▶ DIRECTIONS
In the material below, find the line that contains "(clearContext s).id = s.id := rfl" and the line that contains "(clearContext s).alarmCondition = s.alarmCondition := rfl", then write out exactly those two lines and everything between them.

++++ GIVEN ENTRIES ++++

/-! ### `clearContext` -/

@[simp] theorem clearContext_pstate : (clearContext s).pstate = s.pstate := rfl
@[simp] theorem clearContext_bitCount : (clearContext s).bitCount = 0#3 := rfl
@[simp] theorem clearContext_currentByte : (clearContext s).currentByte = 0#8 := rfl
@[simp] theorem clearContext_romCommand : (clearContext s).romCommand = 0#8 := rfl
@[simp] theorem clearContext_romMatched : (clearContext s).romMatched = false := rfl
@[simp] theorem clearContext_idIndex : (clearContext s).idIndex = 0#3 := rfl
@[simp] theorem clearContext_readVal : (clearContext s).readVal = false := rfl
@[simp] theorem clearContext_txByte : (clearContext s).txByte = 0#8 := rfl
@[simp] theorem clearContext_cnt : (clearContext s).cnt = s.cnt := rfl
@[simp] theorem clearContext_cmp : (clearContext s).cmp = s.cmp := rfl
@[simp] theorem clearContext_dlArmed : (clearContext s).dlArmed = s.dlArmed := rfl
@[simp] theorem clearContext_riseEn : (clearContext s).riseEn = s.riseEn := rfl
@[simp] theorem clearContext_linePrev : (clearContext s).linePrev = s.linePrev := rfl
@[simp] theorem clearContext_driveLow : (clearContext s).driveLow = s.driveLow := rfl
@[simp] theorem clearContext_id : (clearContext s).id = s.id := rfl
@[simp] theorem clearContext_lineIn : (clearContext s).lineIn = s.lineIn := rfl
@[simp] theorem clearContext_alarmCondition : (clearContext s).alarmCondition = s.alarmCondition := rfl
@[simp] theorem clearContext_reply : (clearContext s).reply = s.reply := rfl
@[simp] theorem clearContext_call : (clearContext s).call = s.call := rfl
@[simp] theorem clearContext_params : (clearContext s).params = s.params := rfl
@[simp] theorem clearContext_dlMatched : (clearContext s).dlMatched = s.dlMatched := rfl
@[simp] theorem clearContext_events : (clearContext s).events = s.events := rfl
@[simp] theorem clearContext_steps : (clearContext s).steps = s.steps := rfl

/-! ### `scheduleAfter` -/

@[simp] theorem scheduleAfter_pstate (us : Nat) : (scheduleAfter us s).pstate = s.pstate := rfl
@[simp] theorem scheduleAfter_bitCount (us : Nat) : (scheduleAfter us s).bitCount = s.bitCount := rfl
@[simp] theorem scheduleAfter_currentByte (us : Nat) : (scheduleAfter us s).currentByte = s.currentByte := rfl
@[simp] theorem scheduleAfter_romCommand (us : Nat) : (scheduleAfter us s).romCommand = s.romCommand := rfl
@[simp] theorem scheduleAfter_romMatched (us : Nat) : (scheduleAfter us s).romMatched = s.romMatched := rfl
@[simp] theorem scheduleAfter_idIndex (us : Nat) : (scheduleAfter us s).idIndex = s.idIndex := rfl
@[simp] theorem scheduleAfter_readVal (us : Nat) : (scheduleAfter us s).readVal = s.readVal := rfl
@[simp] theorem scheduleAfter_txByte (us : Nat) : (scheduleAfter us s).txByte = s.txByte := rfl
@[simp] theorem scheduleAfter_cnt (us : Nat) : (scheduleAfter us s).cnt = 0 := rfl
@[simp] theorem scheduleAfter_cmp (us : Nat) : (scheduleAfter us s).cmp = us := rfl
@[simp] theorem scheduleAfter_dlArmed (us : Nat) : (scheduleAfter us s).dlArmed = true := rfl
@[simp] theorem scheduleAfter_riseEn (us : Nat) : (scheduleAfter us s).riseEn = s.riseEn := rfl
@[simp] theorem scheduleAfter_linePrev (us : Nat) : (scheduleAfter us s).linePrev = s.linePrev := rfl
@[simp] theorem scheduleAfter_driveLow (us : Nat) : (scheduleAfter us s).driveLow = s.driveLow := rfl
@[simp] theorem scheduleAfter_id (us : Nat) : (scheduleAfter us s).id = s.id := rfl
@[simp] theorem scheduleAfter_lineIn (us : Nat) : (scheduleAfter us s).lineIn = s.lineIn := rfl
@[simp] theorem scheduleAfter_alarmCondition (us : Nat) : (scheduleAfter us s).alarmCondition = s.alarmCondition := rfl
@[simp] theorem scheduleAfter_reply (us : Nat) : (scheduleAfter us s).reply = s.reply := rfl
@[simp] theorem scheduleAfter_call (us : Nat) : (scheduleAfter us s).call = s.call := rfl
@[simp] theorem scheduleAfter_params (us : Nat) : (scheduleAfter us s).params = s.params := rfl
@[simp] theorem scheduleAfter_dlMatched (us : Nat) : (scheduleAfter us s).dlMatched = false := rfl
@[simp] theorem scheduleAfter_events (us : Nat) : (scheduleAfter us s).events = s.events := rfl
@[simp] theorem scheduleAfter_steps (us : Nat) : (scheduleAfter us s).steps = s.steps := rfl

++++

▶ ANSWER SPACE
@[simp] theorem clearContext_id : (clearContext s).id = s.id := rfl
@[simp] theorem clearContext_lineIn : (clearContext s).lineIn = s.lineIn := rfl
@[simp] theorem clearContext_alarmCondition : (clearContext s).alarmCondition = s.alarmCondition := rfl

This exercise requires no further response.